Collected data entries
=== Section Start ===

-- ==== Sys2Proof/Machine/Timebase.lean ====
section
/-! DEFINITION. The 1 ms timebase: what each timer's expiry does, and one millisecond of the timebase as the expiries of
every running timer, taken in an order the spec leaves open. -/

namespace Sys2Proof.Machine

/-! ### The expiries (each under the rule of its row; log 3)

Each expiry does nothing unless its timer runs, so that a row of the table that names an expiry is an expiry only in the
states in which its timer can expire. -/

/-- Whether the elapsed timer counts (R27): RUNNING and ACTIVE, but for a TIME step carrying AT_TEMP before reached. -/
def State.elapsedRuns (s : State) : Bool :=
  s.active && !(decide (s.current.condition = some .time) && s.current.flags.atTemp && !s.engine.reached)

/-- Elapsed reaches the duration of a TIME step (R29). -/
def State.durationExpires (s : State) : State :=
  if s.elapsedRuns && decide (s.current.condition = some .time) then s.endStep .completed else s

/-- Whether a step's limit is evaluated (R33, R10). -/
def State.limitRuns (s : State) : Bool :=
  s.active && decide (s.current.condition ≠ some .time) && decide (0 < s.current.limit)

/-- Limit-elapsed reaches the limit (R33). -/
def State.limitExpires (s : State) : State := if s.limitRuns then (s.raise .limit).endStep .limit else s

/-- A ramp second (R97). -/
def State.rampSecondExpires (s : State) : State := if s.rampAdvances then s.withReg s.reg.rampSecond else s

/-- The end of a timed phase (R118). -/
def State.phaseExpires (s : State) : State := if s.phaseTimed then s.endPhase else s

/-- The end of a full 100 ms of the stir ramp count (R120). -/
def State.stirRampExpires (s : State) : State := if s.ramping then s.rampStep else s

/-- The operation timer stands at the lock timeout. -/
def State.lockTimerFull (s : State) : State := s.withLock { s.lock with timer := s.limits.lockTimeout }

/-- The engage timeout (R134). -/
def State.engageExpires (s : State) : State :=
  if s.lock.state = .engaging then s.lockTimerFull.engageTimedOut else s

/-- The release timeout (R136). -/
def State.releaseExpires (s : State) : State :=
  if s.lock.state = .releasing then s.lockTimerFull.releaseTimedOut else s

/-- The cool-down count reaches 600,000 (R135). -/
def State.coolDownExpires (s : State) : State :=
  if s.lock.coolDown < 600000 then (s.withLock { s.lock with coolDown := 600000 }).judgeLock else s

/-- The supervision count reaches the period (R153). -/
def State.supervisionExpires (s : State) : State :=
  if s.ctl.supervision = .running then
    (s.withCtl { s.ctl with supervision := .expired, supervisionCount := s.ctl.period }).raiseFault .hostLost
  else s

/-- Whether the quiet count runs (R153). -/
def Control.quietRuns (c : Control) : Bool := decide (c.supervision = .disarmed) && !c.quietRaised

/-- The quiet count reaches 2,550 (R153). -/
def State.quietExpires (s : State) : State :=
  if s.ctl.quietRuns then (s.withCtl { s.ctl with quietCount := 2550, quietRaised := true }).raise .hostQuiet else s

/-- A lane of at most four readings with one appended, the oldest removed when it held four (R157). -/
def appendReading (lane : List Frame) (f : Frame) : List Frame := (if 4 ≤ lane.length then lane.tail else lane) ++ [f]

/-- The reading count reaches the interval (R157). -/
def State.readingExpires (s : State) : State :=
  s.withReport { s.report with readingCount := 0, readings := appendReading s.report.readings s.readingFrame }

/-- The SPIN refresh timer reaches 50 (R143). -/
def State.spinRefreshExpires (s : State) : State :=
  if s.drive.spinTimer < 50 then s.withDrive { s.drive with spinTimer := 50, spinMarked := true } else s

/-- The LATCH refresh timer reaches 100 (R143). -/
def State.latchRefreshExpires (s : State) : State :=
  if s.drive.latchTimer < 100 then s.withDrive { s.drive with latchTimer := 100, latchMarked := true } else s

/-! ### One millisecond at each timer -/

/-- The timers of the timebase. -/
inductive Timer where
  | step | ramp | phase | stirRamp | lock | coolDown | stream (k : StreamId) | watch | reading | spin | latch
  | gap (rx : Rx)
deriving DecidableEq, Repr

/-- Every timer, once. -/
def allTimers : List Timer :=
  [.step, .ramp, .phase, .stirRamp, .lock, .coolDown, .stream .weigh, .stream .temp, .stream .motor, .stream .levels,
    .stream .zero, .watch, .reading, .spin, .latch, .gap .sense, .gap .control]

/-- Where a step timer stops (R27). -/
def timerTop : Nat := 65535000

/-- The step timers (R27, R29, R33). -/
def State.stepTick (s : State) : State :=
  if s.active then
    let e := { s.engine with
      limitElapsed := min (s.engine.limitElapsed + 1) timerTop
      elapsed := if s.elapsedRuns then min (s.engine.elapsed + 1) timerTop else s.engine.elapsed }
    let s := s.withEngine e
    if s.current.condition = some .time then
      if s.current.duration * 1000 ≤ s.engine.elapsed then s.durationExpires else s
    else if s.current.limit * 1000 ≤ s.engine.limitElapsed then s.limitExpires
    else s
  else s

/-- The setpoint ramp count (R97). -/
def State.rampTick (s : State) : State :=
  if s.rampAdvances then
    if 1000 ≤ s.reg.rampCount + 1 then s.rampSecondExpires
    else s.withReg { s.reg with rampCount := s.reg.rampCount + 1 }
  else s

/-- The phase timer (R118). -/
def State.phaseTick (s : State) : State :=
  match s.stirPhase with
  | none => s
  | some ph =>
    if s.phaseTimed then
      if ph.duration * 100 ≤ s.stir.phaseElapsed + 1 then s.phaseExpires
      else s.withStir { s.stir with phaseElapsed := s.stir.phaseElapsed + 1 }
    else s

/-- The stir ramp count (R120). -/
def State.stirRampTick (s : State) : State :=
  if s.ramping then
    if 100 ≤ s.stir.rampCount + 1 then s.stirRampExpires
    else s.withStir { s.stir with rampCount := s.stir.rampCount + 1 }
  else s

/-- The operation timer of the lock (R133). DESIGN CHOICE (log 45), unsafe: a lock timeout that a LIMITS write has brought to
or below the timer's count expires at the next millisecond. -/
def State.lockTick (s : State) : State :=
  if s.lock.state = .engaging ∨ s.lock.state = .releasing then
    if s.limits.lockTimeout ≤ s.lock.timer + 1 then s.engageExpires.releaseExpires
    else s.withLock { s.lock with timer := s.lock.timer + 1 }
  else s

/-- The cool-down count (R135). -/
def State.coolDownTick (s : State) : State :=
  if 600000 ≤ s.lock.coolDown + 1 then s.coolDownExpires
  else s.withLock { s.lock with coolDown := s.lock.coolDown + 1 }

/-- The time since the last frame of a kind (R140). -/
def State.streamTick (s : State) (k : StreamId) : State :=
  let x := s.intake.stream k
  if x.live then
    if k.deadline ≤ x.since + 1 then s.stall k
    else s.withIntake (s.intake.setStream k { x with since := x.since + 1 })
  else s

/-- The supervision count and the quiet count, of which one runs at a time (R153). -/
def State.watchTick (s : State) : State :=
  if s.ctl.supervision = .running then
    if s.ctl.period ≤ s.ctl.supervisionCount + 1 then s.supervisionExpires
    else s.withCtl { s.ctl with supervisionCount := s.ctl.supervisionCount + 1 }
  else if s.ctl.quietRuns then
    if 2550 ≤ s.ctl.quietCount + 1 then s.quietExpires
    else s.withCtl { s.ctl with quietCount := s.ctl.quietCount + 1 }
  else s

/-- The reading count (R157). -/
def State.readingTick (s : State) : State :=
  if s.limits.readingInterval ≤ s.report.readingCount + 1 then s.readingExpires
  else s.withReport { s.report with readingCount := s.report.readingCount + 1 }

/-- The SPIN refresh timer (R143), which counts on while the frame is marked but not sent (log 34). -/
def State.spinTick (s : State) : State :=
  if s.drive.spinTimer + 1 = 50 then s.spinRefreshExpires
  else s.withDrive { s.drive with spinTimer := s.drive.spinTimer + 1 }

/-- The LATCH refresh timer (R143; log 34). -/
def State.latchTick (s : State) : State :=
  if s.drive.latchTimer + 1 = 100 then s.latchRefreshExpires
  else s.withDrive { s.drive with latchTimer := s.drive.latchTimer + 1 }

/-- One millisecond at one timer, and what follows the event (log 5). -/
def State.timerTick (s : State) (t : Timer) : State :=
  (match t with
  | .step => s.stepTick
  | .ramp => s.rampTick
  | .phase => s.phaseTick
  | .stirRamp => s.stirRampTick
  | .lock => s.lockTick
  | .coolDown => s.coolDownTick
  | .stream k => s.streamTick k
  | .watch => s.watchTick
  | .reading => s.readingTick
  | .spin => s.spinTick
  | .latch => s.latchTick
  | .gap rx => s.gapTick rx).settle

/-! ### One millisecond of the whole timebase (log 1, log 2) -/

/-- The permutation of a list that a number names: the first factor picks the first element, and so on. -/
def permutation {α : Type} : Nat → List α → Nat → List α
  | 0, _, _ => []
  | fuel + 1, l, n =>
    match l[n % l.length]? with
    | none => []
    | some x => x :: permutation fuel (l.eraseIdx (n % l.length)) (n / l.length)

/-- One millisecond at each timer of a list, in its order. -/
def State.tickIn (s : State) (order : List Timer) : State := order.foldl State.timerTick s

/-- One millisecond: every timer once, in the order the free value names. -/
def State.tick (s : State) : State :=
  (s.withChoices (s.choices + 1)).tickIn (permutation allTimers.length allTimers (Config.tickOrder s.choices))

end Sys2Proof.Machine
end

=== Section End ===
=== Section Start ===

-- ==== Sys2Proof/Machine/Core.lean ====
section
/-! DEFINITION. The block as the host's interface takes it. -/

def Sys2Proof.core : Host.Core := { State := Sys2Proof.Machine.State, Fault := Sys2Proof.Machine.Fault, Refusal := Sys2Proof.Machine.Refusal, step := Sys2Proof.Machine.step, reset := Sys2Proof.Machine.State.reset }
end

=== Section End ===
=== Section Start ===

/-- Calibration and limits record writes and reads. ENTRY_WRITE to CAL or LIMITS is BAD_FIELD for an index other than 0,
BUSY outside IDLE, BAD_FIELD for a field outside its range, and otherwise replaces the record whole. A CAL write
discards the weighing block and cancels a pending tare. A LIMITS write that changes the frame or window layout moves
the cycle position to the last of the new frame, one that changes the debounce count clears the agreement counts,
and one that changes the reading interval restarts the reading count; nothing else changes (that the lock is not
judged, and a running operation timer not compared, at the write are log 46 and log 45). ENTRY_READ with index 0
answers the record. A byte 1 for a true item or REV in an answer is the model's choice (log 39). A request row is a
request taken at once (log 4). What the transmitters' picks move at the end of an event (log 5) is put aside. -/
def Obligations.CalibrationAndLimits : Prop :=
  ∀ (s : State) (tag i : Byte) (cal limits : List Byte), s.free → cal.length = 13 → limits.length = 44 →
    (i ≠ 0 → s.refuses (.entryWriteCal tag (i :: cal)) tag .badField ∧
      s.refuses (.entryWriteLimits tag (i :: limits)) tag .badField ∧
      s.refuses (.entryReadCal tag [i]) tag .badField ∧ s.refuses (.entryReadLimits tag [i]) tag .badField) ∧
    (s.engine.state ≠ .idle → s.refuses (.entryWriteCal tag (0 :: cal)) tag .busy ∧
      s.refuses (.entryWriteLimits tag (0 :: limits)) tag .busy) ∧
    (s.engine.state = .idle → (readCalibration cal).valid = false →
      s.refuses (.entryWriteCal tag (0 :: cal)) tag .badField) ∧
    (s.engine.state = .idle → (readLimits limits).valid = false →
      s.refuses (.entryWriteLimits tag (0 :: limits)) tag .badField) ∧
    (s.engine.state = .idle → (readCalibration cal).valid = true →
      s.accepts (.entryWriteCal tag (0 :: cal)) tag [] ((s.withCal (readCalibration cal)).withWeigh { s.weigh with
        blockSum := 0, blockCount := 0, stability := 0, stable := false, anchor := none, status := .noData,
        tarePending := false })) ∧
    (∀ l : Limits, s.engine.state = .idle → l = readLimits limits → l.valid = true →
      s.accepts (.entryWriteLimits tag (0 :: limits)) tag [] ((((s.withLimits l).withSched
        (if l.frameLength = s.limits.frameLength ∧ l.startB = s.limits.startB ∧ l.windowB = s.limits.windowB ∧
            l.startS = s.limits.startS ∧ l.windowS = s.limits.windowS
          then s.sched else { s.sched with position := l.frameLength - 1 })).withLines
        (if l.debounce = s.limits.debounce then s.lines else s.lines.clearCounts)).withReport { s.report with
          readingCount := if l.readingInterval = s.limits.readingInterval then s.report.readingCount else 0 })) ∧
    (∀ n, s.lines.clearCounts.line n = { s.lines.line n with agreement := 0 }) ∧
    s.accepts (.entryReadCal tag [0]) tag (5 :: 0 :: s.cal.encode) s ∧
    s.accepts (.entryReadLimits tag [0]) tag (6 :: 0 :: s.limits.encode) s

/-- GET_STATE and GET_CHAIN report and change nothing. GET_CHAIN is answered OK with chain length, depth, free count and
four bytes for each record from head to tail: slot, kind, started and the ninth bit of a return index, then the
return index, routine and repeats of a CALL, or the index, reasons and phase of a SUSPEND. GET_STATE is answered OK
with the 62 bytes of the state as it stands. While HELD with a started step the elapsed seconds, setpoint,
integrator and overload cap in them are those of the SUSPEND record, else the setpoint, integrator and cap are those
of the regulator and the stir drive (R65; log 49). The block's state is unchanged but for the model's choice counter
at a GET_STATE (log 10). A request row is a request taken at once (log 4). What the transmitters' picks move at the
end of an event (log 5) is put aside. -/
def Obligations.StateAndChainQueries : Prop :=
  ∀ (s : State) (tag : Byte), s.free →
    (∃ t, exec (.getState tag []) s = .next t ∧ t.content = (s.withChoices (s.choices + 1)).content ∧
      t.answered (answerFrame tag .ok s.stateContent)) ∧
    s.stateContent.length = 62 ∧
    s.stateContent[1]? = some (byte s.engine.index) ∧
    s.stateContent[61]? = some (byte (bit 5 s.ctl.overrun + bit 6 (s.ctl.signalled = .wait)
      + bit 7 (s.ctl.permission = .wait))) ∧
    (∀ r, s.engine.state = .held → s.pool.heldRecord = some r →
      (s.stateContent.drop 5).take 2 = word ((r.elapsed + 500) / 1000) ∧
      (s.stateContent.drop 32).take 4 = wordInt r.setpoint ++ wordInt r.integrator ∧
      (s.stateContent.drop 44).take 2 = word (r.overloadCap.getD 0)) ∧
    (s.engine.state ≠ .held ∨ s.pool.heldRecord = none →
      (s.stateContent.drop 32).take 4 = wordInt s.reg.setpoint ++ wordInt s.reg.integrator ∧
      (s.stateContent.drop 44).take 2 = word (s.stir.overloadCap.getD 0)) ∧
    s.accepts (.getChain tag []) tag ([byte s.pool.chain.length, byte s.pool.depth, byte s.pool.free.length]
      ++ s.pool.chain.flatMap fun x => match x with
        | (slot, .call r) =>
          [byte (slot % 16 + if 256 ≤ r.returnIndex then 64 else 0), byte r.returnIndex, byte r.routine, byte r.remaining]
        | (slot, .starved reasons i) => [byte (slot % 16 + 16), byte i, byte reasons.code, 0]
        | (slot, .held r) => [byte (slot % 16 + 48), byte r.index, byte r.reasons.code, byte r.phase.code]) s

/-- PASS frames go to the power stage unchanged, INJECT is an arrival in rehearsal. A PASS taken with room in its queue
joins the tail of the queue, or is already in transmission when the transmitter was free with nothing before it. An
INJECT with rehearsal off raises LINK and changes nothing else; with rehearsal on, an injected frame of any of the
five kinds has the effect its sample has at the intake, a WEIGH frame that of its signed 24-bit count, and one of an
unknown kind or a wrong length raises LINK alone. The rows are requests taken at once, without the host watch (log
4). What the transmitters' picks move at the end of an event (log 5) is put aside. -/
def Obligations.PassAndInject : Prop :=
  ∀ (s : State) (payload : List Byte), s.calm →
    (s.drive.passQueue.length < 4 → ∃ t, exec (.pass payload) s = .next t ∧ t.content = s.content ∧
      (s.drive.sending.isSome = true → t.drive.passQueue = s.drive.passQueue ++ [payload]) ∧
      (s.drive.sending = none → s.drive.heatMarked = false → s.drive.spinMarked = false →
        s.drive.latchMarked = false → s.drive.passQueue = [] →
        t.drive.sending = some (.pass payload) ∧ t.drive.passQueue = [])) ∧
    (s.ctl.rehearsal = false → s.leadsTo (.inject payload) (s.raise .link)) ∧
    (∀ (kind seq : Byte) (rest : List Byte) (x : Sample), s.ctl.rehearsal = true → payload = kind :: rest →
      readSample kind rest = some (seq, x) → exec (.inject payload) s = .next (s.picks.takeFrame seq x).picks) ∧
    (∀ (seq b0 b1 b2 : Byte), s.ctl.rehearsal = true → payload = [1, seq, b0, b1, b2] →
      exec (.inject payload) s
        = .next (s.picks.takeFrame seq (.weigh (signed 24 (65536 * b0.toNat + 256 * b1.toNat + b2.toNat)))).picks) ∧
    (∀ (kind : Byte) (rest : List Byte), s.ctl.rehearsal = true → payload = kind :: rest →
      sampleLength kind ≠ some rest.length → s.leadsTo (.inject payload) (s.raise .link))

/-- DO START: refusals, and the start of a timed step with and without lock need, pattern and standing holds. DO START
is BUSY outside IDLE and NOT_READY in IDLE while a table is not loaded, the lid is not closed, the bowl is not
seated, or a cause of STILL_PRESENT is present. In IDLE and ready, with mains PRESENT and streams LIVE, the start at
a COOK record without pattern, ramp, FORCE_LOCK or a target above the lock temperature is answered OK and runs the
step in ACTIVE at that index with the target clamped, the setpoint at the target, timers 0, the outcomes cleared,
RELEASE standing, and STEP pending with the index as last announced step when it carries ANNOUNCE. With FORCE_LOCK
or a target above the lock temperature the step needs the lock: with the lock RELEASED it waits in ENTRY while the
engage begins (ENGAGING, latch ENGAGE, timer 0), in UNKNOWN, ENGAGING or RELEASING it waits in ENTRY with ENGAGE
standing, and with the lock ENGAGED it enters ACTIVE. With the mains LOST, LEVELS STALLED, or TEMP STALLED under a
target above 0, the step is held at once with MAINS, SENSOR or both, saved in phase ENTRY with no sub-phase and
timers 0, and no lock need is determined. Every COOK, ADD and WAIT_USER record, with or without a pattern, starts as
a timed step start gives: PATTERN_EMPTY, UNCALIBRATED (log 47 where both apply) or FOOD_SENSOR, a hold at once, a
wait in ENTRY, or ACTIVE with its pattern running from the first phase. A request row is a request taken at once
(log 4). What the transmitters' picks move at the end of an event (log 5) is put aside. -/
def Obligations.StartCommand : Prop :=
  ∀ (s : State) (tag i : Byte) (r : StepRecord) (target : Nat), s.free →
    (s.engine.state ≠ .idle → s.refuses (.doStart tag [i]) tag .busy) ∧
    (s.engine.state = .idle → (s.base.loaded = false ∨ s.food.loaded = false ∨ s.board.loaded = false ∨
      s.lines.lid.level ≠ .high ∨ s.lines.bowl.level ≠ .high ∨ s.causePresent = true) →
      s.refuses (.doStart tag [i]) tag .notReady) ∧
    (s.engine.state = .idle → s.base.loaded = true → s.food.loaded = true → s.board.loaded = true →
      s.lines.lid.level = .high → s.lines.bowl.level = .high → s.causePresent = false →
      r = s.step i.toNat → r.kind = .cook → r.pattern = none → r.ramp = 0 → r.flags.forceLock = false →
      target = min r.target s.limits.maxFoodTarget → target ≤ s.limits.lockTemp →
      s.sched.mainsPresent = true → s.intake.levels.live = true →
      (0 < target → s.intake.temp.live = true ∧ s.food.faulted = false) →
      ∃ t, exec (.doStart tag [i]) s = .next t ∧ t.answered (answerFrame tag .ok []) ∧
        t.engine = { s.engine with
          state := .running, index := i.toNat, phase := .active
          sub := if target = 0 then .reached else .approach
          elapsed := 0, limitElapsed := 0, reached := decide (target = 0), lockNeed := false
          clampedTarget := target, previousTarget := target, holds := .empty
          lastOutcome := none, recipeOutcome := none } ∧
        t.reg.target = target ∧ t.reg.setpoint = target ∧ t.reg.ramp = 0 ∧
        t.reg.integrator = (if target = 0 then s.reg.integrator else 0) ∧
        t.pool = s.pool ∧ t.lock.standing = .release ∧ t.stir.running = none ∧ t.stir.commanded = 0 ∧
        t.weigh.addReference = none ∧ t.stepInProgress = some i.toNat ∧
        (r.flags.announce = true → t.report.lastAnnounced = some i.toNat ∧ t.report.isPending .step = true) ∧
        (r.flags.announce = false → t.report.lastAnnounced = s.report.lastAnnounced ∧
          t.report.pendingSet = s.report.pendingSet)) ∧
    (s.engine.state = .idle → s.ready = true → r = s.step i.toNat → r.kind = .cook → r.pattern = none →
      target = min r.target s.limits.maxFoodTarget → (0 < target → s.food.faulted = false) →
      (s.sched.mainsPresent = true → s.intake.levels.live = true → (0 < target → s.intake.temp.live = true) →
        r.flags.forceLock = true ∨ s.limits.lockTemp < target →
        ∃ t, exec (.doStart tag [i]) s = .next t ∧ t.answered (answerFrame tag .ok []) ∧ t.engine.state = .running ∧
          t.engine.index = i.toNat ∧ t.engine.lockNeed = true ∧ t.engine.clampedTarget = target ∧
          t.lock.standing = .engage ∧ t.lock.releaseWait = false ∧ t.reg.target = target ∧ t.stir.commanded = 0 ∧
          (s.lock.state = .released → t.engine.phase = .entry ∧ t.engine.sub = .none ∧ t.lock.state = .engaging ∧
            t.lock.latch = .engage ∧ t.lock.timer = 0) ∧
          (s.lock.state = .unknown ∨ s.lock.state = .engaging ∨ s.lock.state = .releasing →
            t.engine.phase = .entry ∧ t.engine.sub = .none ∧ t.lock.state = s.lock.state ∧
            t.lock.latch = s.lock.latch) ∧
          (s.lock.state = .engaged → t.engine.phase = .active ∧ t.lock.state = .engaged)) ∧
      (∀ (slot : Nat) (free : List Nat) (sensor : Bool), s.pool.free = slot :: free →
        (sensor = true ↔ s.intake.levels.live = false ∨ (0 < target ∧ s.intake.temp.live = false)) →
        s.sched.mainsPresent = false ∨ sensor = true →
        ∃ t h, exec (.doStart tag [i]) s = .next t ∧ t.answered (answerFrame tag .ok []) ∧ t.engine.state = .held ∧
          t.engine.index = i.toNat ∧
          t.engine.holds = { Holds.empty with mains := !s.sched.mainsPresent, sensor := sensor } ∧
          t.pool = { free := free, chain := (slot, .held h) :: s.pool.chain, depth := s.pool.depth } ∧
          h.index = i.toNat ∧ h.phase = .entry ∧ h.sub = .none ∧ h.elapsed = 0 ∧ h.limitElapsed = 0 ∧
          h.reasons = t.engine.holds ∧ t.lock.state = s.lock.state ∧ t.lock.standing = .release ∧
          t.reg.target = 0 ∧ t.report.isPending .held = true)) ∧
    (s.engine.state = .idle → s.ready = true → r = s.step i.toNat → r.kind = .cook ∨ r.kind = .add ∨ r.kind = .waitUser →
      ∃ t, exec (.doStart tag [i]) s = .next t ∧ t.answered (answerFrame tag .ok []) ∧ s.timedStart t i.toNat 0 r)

=== Section End ===

> _Action item_:
Search the entries for "Bool" and copy out each line that has it.

> _Task answer_:
def State.elapsedRuns (s : State) : Bool :=
def State.limitRuns (s : State) : Bool :=
def Control.quietRuns (c : Control) : Bool := decide (c.supervision = .disarmed) && !c.quietRaised
      (∀ (slot : Nat) (free : List Nat) (sensor : Bool), s.pool.free = slot :: free →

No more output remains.